Now I have not read the entire page linked here : http://lightworkers.org/blog/178261/succubusincubus

I can summarize the idea that the succubus incubus or spirit is attracted to love and the vibrations it offers.  Which as I experience can be very true.   So I ask then, again what is love?  Without throwing in science, because science says it is a release of a chemical in our brain.  Which is good and all if you want to be with another human or express love to a family member sure.  Want the exact stuff on that google it yourself, I have not.

So what is love then?

Well for me it is a mix of things, the feeling or emotion for someone else to be happy. To want that person, to hug them, make them happy.  To spread happiness around to others.

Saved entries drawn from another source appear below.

-- ==== Sys2Proof/Certificates/Slice0/Obligations.lean ====
section
/-! DEFINITION. The statements for the provers, from the spec's numbered rules; OBLIGATIONS.json lists them. -/

open Sys2Proof Sys2Proof.Machine

/-! ## Steps and the end of an event -/

/-- A step takes the command at the front of the queue and runs it on the state with the queue's rest. -/
def Obligations.StepRunsFrontCommand : Prop :=
  ∀ (c : Instr) (rest : List Instr) (s : State),
    step { s with pending := c :: rest } = exec c { s with pending := rest }

/-- The end of an event of the running part leaves the published level at 3 while the latch is set and at the greatest
severity of the fault list otherwise (10 R161), clears the marks, and changes nothing but what the level's publication
and the send channels change; a state whose level stands and whose marks are clear it leaves as it is. That the level
is formed at the end of the event is log entry 14. -/
def Obligations.EventEndFormsLevel : Prop :=
  ∀ s : State,
    finish s = { s with faults := (finish s).faults, gov := (finish s).gov, arms := (finish s).arms,
                        lift := (finish s).lift, spray := (finish s).spray, channels := (finish s).channels,
                        ports := (finish s).ports, choices := (finish s).choices, ev := .none }
    ∧ (s.power = .running →
        ((finish s).faults.latch = true → (finish s).faults.level = 3)
        ∧ ((finish s).faults.latch = false →
            (∀ r ∈ (finish s).faults.records, r.severity ≤ (finish s).faults.level)
            ∧ ((finish s).faults.level = 0 ∨ ∃ r ∈ (finish s).faults.records, r.severity = (finish s).faults.level)))
    ∧ (s.faults.level = s.faults.formed → s.ev = .none → finish s = s)

/-! ## Invariants that every step keeps -/

/-- Reset meets the invariants below. What the manual leaves open at reset is log entry 3. -/
def Obligations.ResetMeetsInvariants : Prop :=
  LevelStands State.reset ∧ MarksClear State.reset ∧ RecordPagesOk State.reset ∧ QueuesOk State.reset
  ∧ SlotRangesOk State.reset ∧ GovernorOk State.reset ∧ LiftCircuitOk State.reset ∧ FaultListOk State.reset
  ∧ CaptureJudged State.reset ∧ RunsOk State.reset
  ∧ FaultOrdersOk State.reset

/-- Every step leaves the level of the running part at what the fault list and the latch give, and the marks clear. -/
def Obligations.StepKeepsLevel : Prop :=
  ∀ s t : State, LevelStands s → MarksClear s → step s = .next t → LevelStands t ∧ MarksClear t

/-- Every step keeps the canonical form of the record pages. -/
def Obligations.StepKeepsRecordPages : Prop :=
  ∀ s t : State, RecordPagesOk s → step s = .next t → RecordPagesOk t

/-- Every step keeps the transmit queues: at most 12 records, none while OFF, and a record offered while ON and not
empty (01 R3, R5, R7). And every step keeps the runs of the send channels: 1 to 8 templates up to template 31, the
position in the run (09 R145, R149). -/
def Obligations.StepKeepsQueues : Prop :=
  (∀ s t : State, QueuesOk s → step s = .next t → QueuesOk t)
  ∧ (∀ s t : State, RunsOk s → step s = .next t → RunsOk t)

/-- Every step keeps what slots and sender records hold within their slots' ranges. -/
def Obligations.StepKeepsSlotRanges : Prop :=
  ∀ s t : State, SlotRangesOk s → step s = .next t → SlotRangesOk t

/-- Every step keeps the governor record in agreement with its state, HELD at level 3 and while a session is open. -/
def Obligations.StepKeepsGovernor : Prop :=
  ∀ s t : State, GovernorOk s → step s = .next t → GovernorOk t

/-- Every step keeps one holder of the lift circuit and a queue of exactly the waiting arms. -/
def Obligations.StepKeepsLiftCircuit : Prop :=
  ∀ s t : State, LiftCircuitOk s → step s = .next t → LiftCircuitOk t

/-- Every step keeps the fault list free of two records of one kind and subject, and of two of one entry order. -/
def Obligations.StepKeepsFaultList : Prop :=
  (∀ s t : State, FaultListOk s → step s = .next t → FaultListOk t)
  ∧ (∀ s t : State, FaultOrdersOk s → step s = .next t → FaultOrdersOk t)

/-- Every step keeps S the combination of the usable channels, and the capture tests in agreement with it. -/
def Obligations.StepKeepsCapture : Prop :=
  ∀ s t : State, CaptureJudged s → step s = .next t → CaptureJudged t

/-! ## Restarts, shutdown, SLEEP and power (12) -/

/-- A cold start of an unpowered part (12 R183). Without a valid image, the CUTOFF line inactive and the IGN line
active, it leaves the reset state around the nonvolatile area and the queue it had: factory tables, STORE_INVALID at
severity 3, level 3 (the lines' levels are premises; what reset takes them to be is log entry 3). With a valid image
it runs on the image's tables with image valid set, cause COLD, volume 0, every slot NEVER at its default, the start
profile active, the governor HELD, and no condition held but those the restart itself reports. -/
def Obligations.ColdStart : Prop :=
  (∀ s : State, s.power = .unpowered → s.nvm.loadWhole = none → s.cutoffLine = false → s.ignLine = true →
     exec .coldStart s = .next { State.reset with nvm := s.nvm, choices := s.choices, pending := s.pending })
  ∧ (∀ (s : State) (t : Tables), s.power = .unpowered → s.nvm.loadWhole = some t →
       Completes .coldStart s fun u =>
         u.tables = t ∧ u.store = { imageValid := true, op := .idle } ∧ u.cause = .cold ∧ u.spray.volume = 0
         ∧ u.slots = t.slots.map SlotRun.restarted ∧ u.senders = Vector.replicate 24 none
         ∧ u.selector = { active := t.drive.startProfile, pending := none }
         ∧ u.gov.state = .held ∧ u.gov.v = 0 ∧ u.gov.p = 0
         ∧ u.ports = { c := PortUnit.fresh, b := PortUnit.fresh } ∧ u.service = Service.restarted
         ∧ (∀ k n, u.faults.holds k n = true → k = .speedNone ∨ k = .cutoff)
         ∧ u.faults.latch = s.cutoffLine ∧ u.nvm = s.nvm ∧ u.pending = s.pending ∧ u.power = .running)

/-- WAKE in SLEEP and a due SERVICE_RESTART restart the part: the tables, the image, image valid and the volume are
kept, the cause is WAKE or SERVICE, every slot is NEVER at its default, senders, queues, replies and the session are
as a restart sets them, the governor is HELD, and ignition shutdown starts at once when the IGN line is inactive. The
order of a restart's parts is log entry 7. The fault list is kept (R166): its records with their places, counts,
announced flags and entry orders, and each kept condition is given its detection time to be observed again, 1 µs
longer (log entry 20); a time of 0 is judged at once, so SENDER_TABLE_FULL and TX_FULL end. That is stated where the
list has a place for each condition the restart itself may report, and the shutdown that may follow at once ends an
arm's conditions. SERVICE_RESTART alone is log entry 25, one that is not due log entry 24. -/
def Obligations.WarmRestarts : Prop :=
  ∀ s : State,
    let restarted (k : Cause) (ign : Bool) (u : State) : Prop :=
      u.tables = s.tables ∧ u.nvm = s.nvm ∧ u.store = { imageValid := s.store.imageValid, op := .idle }
      ∧ u.spray.volume = s.spray.volume ∧ u.cause = k ∧ u.power = .running ∧ u.timeUs = 0
      ∧ u.slots = s.tables.slots.map SlotRun.restarted ∧ u.senders = Vector.replicate 24 none
      ∧ u.selector = { active := s.tables.drive.startProfile, pending := none }
      ∧ u.gov.state = .held ∧ u.gov.v = 0 ∧ u.gov.p = 0
      ∧ u.ports = { c := PortUnit.fresh, b := PortUnit.fresh } ∧ u.service = Service.restarted
      ∧ u.faults.latch = s.cutoffLine ∧ u.ignLine = ign
      ∧ u.shutdown = (if ign then { hold := false, timer := none } else { hold := true, timer := some 1000000 })
      ∧ u.pending = s.pending
    let detection (k : Kind) (n : Nat) : Option Nat := match k with
      | .signalStale | .signalDisagree => some (s.tables.slots[Fin.ofNat 48 n]).timeout
      | .senderTableFull | .speedNone | .txFull | .cutoff | .storeInvalid => some 0
      | .engineLow => some 10
      | .sprayDry => some 50
      | .tankLow => some (match s.tables.roles[Role.tankLevel.place] with
          | some i => s.tables.slots[i].timeout + 50
          | none => 50)
      | .speedDisagree => some 200
      | .portLost | .overspeed => some 500
      | .speedChannelLost => some 1000
      | .armObstructed => some (s.tables.arms.arms.get (match n with | 0 => .sl | 1 => .sr | _ => .mb)).floatLimit
      | .liftStarved => some 20000
      | .armStuck | .sendWindow | .faultListFull => none
    let room : Prop := 2 ≤ s.faults.places.toList.countP (·.isNone)
      ∨ (s.cutoffLine = false ∧ (s.tables.drive.capA.fitted = true ∨ s.tables.drive.capB.fitted = true))
    let kept (ign : Bool) (u : State) : Prop :=
      let stays (k : Kind) (n : Nat) : Prop := detection k n ≠ some 0
        ∧ (ign = true ∨ (k ≠ .armObstructed ∧ k ≠ .liftStarved))
      FaultListOk s → room →
        (∀ (i : Fin 15) r, s.faults.places[i] = some r → stays r.kind r.subject → u.faults.places[i] = some r)
        ∧ (∀ (i : Fin 15) r, s.faults.places[i] = some r → r.latched = false → r.kind = .senderTableFull ∨ r.kind = .txFull →
            u.faults.holds r.kind r.subject = false)
        ∧ (∀ a, s.faults.aggregate = some a → ∃ b, u.faults.aggregate = some b
            ∧ b.count = a.count ∧ b.order = a.order ∧ b.firstSeen = a.firstSeen
            ∧ ∀ k n, stays k n → (k, n) ∈ a.merged → (k, n) ∈ b.merged)
        ∧ (∀ k n d, s.faults.holds k n = true → stays k n → detection k n = some d →
            ⟨k, n, some (1000 * d + 1)⟩ ∈ u.faults.unconfirmed)
        ∧ (∀ x ∈ u.faults.unconfirmed, s.faults.holds x.kind x.subject = true
            ∧ ∃ d, detection x.kind x.subject = some d ∧ 0 < d ∧ x.timer = some (1000 * d + 1))
    (s.power = .sleep → Completes .wake s fun u => restarted .wake true u ∧ kept true u)
    ∧ (s.power ≠ .sleep → exec .wake s = .next { s with ignLine := true })
    ∧ (s.power = .running → s.service.restart = .left → s.shutdown.hold = false →
        Completes .serviceRestart s fun u => restarted .service s.ignLine u ∧ kept s.ignLine u)
    ∧ (s.power ≠ .running ∨ s.service.restart ≠ .left ∨ s.shutdown.hold = true →
        exec .serviceRestart s = .next s)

Then I also think of the act of making love between two  people in the physical world or as portrayed in a movie or story.  Caressing each other and making each other feel great where we are most sensitive.  What some folks call this is sex, or just being with another.  So making love to another is exploring each other and learning about our soft spots and where we need or want to be healed.  A doctor loves his patient to a degree.  Think back to when you were a child maybe that nurses smile you saw brought some joy as you walked in the doctors office with a cold.  Was that joy a bit of love she shared with you.  Did that joy relive your cold for a split second?  I like to think so.

So is love simply creating joy and happiness with other people.  Then we splurge on that joy to erupt into a brilliant light to reach out to others?   Did this create that spark that created life for us here in this universe, galaxy?  I think I am coming up with something though not sure, I like to think so at least.  It makes some sense to me.

So after, I thought some of what I wrote above.  One night I laid to bed and thought of love and what “she” means to me.  Then it came together bit by bit in a way that is only clear to me, and only clear to you in a different way for you the reader.  As we all are different.  All in all “she” laid with me that night caressing my face slowly working me over giving me what I can only guess I was giving her.  Then it only got more heated, and from there well I will keep it between myself and “her”, but it was fun and we had created a lot of joy between each other. 🙂 ❤ 🙂

You can say I like to analyze things ideas and people.  I like to think and for myself, I do not like to ask others for the answers, “she” hopefully gets that.  I will though seek “her” out for guidance for the truth of things cold or not.  This much I know though, our society has gone south several hundred years back.  I wish to take up practice of older generations, or base my own practice off of what knowledge I can get.  When the time is right I will do this.  In the mean time though communion with “her” and listening, feeling to what she does will be my compass.